Goal of the exercise -> What is needed is the number of lines below that contain the string "dropOldest", with no other text.

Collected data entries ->
theorem dropOldest_tame : Tame (s.flow e.flow) ((s.flow e.flow).dropOldest l) := by
  have h := tame_dropped hq ((s.flow e.flow).credit l) fun h => h.credits l
  have he : ((s.flow e.flow).dropOldest l).setCredit l ((s.flow e.flow).credit l) = (s.flow e.flow).dropOldest l := by
    cases l <;> rfl
  rwa [he] at h

theorem serve_tame (now : Nat) : TameAll s (s.serve l e now) := by
  have hsink : TameAll s (s.sinkUnit l e) := by
    refine TameAll.trans (TameAll.trans (modFlow_tame e.flow ?_) (releaseAll_tame [e.unit])) (modLegSettled_tame l _)
    exact (takeOldest_tame hq).trans (tame_countOn _ l _)
  unfold State.serve
  split
  · refine TameAll.trans (TameAll.trans ?_ (releaseAll_tame [e.unit])) (modLegSettled_tame l _)
    refine TameAll.trans (modFlow_tame e.flow (k := fun x => x.dropOldest l) (dropOldest_tame hq)) ?_
    exact TameAll.trans (modFlow_tame e.flow (tame_countOn _ l _)) (modLeg_tame l _)
  · split
    · exact TameAll.trans (modFlow_tame e.flow (takeOldest_tame hq)) (modLegSettled_tame l _)
    · exact hsink
    · exact hsink
    · exact TameAll.refl s

end

theorem countFor_tame (h : Hand) (u : Bundle) (l : Leg) (g : LegCounts → LegCounts) : TameAll s (s.countFor h u l g) := by
  unfold State.countFor
  split
  · exact TameAll.refl s
  · exact modFlow_tame u.flow (tame_countOn _ l g)

theorem finishUnit_tame (l : Leg) (id : Nat) : TameAll s (s.finishUnit l id) :=
  TameAll.trans (releaseAll_tame [id]) (modLegSettled_tame l _)

theorem endUnit_tame (l : Leg) (h : Hand) (u : Bundle) : TameAll s (s.endUnit l h u) :=
  ((countFor_tame h u l _).trans (modLeg_tame l _)).trans (finishUnit_tame l h.unit)

theorem takePacket_tame (l : Leg) (h : Hand) (u : Bundle) : TameAll s (s.takePacket l h u) := by
  unfold State.takePacket
  simp only
  split
  · exact (modLeg_tame l _).trans (modLeg_tame l _)
  · exact (((modLeg_tame l _).trans (countFor_tame h u l _)).trans (modLeg_tame l _)).trans (finishUnit_tame l h.unit)

theorem retryPacket_tame (l : Leg) (h : Hand) (u : Bundle) : TameAll s (s.retryPacket l h u) := by
  unfold State.retryPacket
  simp only
  have hcount := (countFor_tame (s := s) h u l (fun c => { c with retries := bump c.retries })).trans
    (modLeg_tame l (fun x => x.count (fun c => { c with retries := bump c.retries })))
  split
  · exact hcount.trans (modLeg_tame l _)
  · exact hcount.trans (endUnit_tame l h u)

theorem answer_tame (l : Leg) (act : Hand → Bundle → State) (h : ∀ h u, TameAll s (act h u)) : TameAll s (s.answer l act) := by
  unfold State.answer
  split
  · exact modLeg_tame l _
  · split
    · exact modLeg_tame l _
    · split
      · exact h _ _
      · exact TameAll.refl s

theorem setClock_tame (n : Nat) : TameAll s { s with ownClock := n } := tameAll_of_flows fun _ => rfl

theorem permitFalls_tame (l : Leg) : TameAll s (s.permitFalls l) := by
  unfold State.permitFalls
  split
  · exact (modLegSettled_tame l _).trans (emit_tame _)
  · exact modLeg_tame l _

theorem permitRises_tame (l : Leg) : TameAll s (s.permitRises l) := by
  unfold State.permitRises
  split
  · exact (modLegSettled_tame l _).trans (emit_tame _)
  · exact (modLegSettled_tame l _).trans (emit_tame _)
  · exact modLeg_tame l _

theorem legOut_tame (l : Leg) : TameAll s (s.legOut l) := by
  unfold State.legOut
  split
  · exact emit_tame _
  · exact (modLegSettled_tame l _).trans (emit_tame _)

theorem legIn_tame (l : Leg) : TameAll s (s.legIn l) := by
  unfold State.legIn
  split
  · exact (modLegSettled_tame l _).trans (emit_tame _)
  · exact emit_tame _

end

/-! ## The order of the due times -/

/-- What an operation keeps: sound flows stay sound, and then, where the holder counts are exact, the due times keep their
order. -/
def Orderly (s t : State) : Prop :=
  (∀ f, (s.flow f).Sound) → (∀ f, (t.flow f).Sound) ∧ (s.HoldersExact → s.DuesIncrease → t.DuesIncrease)

section
variable {s t u : State}

theorem Orderly.trans (h : Orderly s t) (hc : Cells s t) (k : Orderly t u) : Orderly s u := fun hs => by
  obtain ⟨ht, hd⟩ := h hs
  obtain ⟨hu, kd⟩ := k ht
  exact ⟨hu, fun he hi => kd (hc.exact he) (hd he hi)⟩

/-- The holds of two flows are different places. -/
theorem two_flows_le_places (s : State) {f g : FlowId} (h : g ≠ f) (i : Nat) :
    (s.flow f).holds.count i + (s.flow g).holds.count i ≤ s.places i := by
  have hset := places_setFlow s f { s.flow f with slot := .empty, intakeQ := [], queueA := [], queueB := [] } i
  have hle := count_le_places (s.setFlow f { s.flow f with slot := .empty, intakeQ := [], queueA := [], queueB := [] }) g i
  rw [s.flow_setFlow_ne h] at hle
  rw [show Flow.holds { s.flow f with slot := .empty, intakeQ := [], queueA := [], queueB := [] } = [] from rfl,
    List.count_nil] at hset
  omega

/-- A unit of a leg queue does not wait to be bound, and its number is given out. -/
theorem not_open_of_queue (h : s.HoldersExact) {f : FlowId} {l : Leg} {i : Nat} (hi : i ∈ (s.flow f).queue l) :
    ¬ Open s i := by
  have hplace : 1 ≤ s.places i := places_of_queue hi
  obtain ⟨-, hunits, hheld, hwait⟩ := h
  rintro (⟨g, hg⟩ | hnext)
  · have hone : s.places i = 1 := hwait g i hg
    by_cases hfg : g = f
    · subst hfg
      have hcount := count_le_places s g i
      have hw : 0 < (waiting (s.flow g)).count i := List.count_pos_iff.mpr hg
      have hq : 0 < ((s.flow g).queue l).count i := List.count_pos_iff.mpr hi
      rw [holds_eq, List.count_append, List.count_append] at hcount
      cases l with
      | a => simp only [Flow.queue] at hq; omega
      | b => simp only [Flow.queue] at hq; omega
    · have htwo := two_flows_le_places s hfg i
      have hw : 0 < (s.flow g).holds.count i :=
        List.count_pos_iff.mpr (by rw [holds_eq]; exact List.mem_append_left _ (List.mem_append_left _ hg))
      have hq : 0 < (s.flow f).holds.count i := by
        refine List.count_pos_iff.mpr ?_
        rw [holds_eq]
        cases l with
        | a => exact List.mem_append_left _ (List.mem_append_right _ hi)
        | b => exact List.mem_append_right _ hi
      omega
  · obtain ⟨u, hu, rfl⟩ := hheld i hplace
    have := (hunits u hu).1
    omega

/-- The due time of a unit that stays in a leg queue. -/
theorem unitDue_kept (hc : Cells s t) (h : s.HoldersExact) {f g : FlowId} {l m : Leg} {i : Nat}
    (hi : i ∈ (s.flow f).queue l) (ht : i ∈ (t.flow g).queue m) : t.unitDue i = s.unitDue i := by
  obtain ⟨hnodup, -, hheld, -⟩ := hc.exact h
  obtain ⟨v, hv, rfl⟩ := hheld i (places_of_queue ht)
  have hfind := find_of_mem hnodup hv
  obtain ⟨u, hu, hal⟩ := (hc.kept h _ v hfind).resolve_right (not_open_of_queue h hi)
  rw [State.unitDue, State.unitDue, hfind, hu, hal]
  rfl

/-- A tame change keeps the order of the due times. -/
theorem orderly_of_tame (hc : Cells s t) (h : TameAll s t) : Orderly s t := fun hs => by
  refine ⟨fun f => (h f (hs f)).sound, fun he hd f l => ?_⟩
  obtain ⟨-, hqueue, hinstant⟩ := h f (hs f)
  obtain ⟨hpairs, hbefore⟩ := hd f l
  have hkept (i : Nat) (hi : i ∈ (t.flow f).queue l) : t.unitDue i = s.unitDue i :=
    unitDue_kept hc he ((hqueue l).subset hi) hi
  constructor
  · refine List.Pairwise.imp_of_mem (fun hi hj hab => ?_) (hpairs.sublist (hqueue l))
    obtain ⟨a, b, ha, hb, hlt⟩ := hab
    exact ⟨a, b, (hkept _ hi).trans ha, (hkept _ hj).trans hb, hlt⟩
  · intro i hi
    obtain ⟨d, hdue, hlt⟩ := hbefore i ((hqueue l).subset hi)
    refine ⟨d, (hkept i hi).trans hdue, fun q hq => ?_⟩
    obtain ⟨p, hp, hle⟩ := hinstant l (List.ne_nil_of_mem hi) q hq
    exact (hlt p hp).trans_le hle

end

end Sys2Proof.Proofs.FlowRecords
end

section
/-! The examination of a head keeps the flows and the order of the due times (R54-R66, R89), and so does every act. -/

namespace Sys2Proof.Proofs.FlowRecords

open Sys2Proof Sys2Proof.Machine Sys2Proof.Proofs.Frames Sys2Proof.Proofs.Acts Sys2Proof.Proofs.Admission
  Sys2Proof.Proofs.Pacing Sys2Proof.Proofs.Roundings Sys2Proof.Proofs.CellStore Sys2Proof.Proofs.Binder

/-! ## The head bound -/

theorem appendedQueue_length_le {q : List Nat} (h : q.length ≤ 8) (id : Nat) : (appendedQueue q id).length ≤ 8 := by
  unfold appendedQueue
  split
  · rw [List.length_append, List.length_tail, List.length_singleton]
    omega
  · rw [List.length_append, List.length_singleton]
    omega

/-- The due times of a queue strictly increase, and stay below a bound. -/
def Increasing (due : Nat → Option Nat) (bound : Nat) (q : List Nat) : Prop :=
  q.Pairwise (fun x y => ∃ a b, due x = some a ∧ due y = some b ∧ a < b) ∧ ∀ i ∈ q, ∃ d, due i = some d ∧ d < bound

theorem increasing_sublist {due due' : Nat → Option Nat} {bound bound' : Nat} {q r : List Nat} (h : Increasing due bound q)
    (hr : r.Sublist q) (hdue : ∀ i ∈ r, due' i = due i) (hle : bound ≤ bound') : Increasing due' bound' r := by
  obtain ⟨hpairs, hbefore⟩ := h
  refine ⟨List.Pairwise.imp_of_mem (fun hi hj hab => ?_) (hpairs.sublist hr), fun i hi => ?_⟩
  · obtain ⟨a, b, ha, hb, hlt⟩ := hab
    exact ⟨a, b, (hdue _ hi).trans ha, (hdue _ hj).trans hb, hlt⟩
  · obtain ⟨d, hd, hlt⟩ := hbefore i (hr.subset hi)
    exact ⟨d, (hdue i hi).trans hd, hlt.trans_le hle⟩

/-- A unit appended that is due at the bound. -/
theorem increasing_appended {due due' : Nat → Option Nat} {bound bound' id : Nat} {q : List Nat} (h : Increasing due bound q)
    (hdue : ∀ i ∈ q, i ∈ appendedQueue q id → due' i = due i) (hid : due' id = some bound) (hlt : bound < bound') :
    Increasing due' bound' (appendedQueue q id) := by
  unfold appendedQueue at hdue ⊢
  have hsub : (if 8 ≤ q.length then q.tail else q).Sublist q := by
    split
    · exact List.tail_sublist q
    · exact List.Sublist.refl q
  obtain ⟨hpairs, hbefore⟩ := increasing_sublist (due' := due') h hsub
    (fun i hi => hdue i (hsub.subset hi) (List.mem_append_left _ hi)) le_rfl
  refine ⟨List.pairwise_append.mpr ⟨hpairs, List.pairwise_singleton _ _, fun i hi j hj => ?_⟩, fun i hi => ?_⟩
  · obtain rfl := List.mem_singleton.mp hj
    obtain ⟨d, hd, hlt'⟩ := hbefore i hi
    exact ⟨d, bound, hd, hid, hlt'⟩
  · obtain hi | hi := List.mem_append.mp hi
    · obtain ⟨d, hd, hlt'⟩ := hbefore i hi
      exact ⟨d, hd, hlt'.trans hlt⟩
    · obtain rfl := List.mem_singleton.mp hi
      exact ⟨bound, hid, hlt⟩

/-- The order of the due times of a LOCKED flow. -/
theorem increasing_iff {s : State} {f : FlowId} {p : Position} (hp : (s.flow f).lock = some p) (l : Leg) :
    (((s.flow f).queue l).Pairwise (fun x y => ∃ a b, s.unitDue x = some a ∧ s.unitDue y = some b ∧ a < b) ∧
      ∀ id ∈ (s.flow f).queue l, ∃ d, s.unitDue id = some d ∧
        ∀ p, (s.flow f).lock = some p → d < p.q + (s.flow f).params.o + p.off) ↔
    Increasing s.unitDue (p.due (s.flow f).params) ((s.flow f).queue l) := by
  refine and_congr_right fun _ => forall₂_congr fun i _ => exists_congr fun d => and_congr_right fun _ => ?_
  refine ⟨fun h => h p hp, fun h q hq => ?_⟩
  cases hp.symm.trans hq
  exact h

/-- A flow of one leg that may be examined has no unit bound. -/
theorem queue_nil_of_bindable {x : Flow} (hb : x.bindable = true) {l : Leg} (hl : x.params.legs.uses l = true)
    (hd : x.params.legs ≠ .dual) : x.queue l = [] := by
  rw [Flow.bindable, Bool.and_eq_true, List.any_eq_true] at hb
  obtain ⟨-, m, hm, hempty⟩ := hb
  have hlm : m = l := by
    cases hlegs : x.params.legs with
    | dual => exact absurd hlegs hd
    | none => rw [hlegs] at hm; cases hm
    | a => rw [hlegs] at hm hl; cases l <;> simp_all [Legs.list, Legs.uses]
    | b => rw [hlegs] at hm hl; cases l <;> simp_all [Legs.list, Legs.uses]
  exact hlm ▸ List.isEmpty_iff.mp hempty

section
variable {x : Flow} {p : Position} {id : Nat} {rest : List Nat} (hp : x.lock = some p) (hq : x.intakeQ = id :: rest)
include hp hq

theorem boundRecord_queue (l : Leg) :
    (boundRecord x id).queue l = if x.params.legs.uses l then appendedQueue (x.queue l) id else x.queue l := by
  rw [boundRecord_eq hp hq]
  cases l <;> rfl

theorem boundRecord_sound (h : x.Sound) (hb : x.bindable = true) : (boundRecord x id).Sound := by
  obtain ⟨hst, hd, hpaced, hdirect⟩ := locked_sound h hp
  have hnext := direct_advance hpaced hdirect
  rw [← hd] at hnext
  have hqueue := boundRecord_queue hp hq
  have hlength (l : Leg) : ((boundRecord x id).queue l).length ≤
      if x.params.legs = .dual then 8 else if x.params.legs.uses l then 1 else 0 := by
    have hold := h.queues l
    rw [hqueue]
    by_cases hdual : x.params.legs = .dual
    · rw [if_pos hdual] at hold ⊢
      split
      · exact appendedQueue_length_le hold id
      · exact hold
    · rw [if_neg hdual] at hold ⊢
      split
      next hu =>
        rw [queue_nil_of_bindable hb hu hdual]
        exact le_rfl
      next hu =>
        rw [if_neg hu] at hold
        exact hold
  rw [boundRecord_eq hp hq] at hlength ⊢
  refine ⟨h.declared, ?_, h.slot, fun hidle => ?_, fun _ => Option.some_ne_none _, fun he => absurd he (Option.some_ne_none _),
    fun q hq' => ?_, h.credits, hlength⟩
  · have hintake := h.intake
    rw [hq, List.length_cons] at hintake
    change rest.length + x.slot.units.length ≤ x.params.qmax
    omega
  · have := h.intakeQ hidle
    rw [hq] at this
    cases this
  · cases hq'
    exact ⟨hst, hnext.q, hnext.r, hnext.off, hnext.rem, hnext.below⟩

Solution -> 3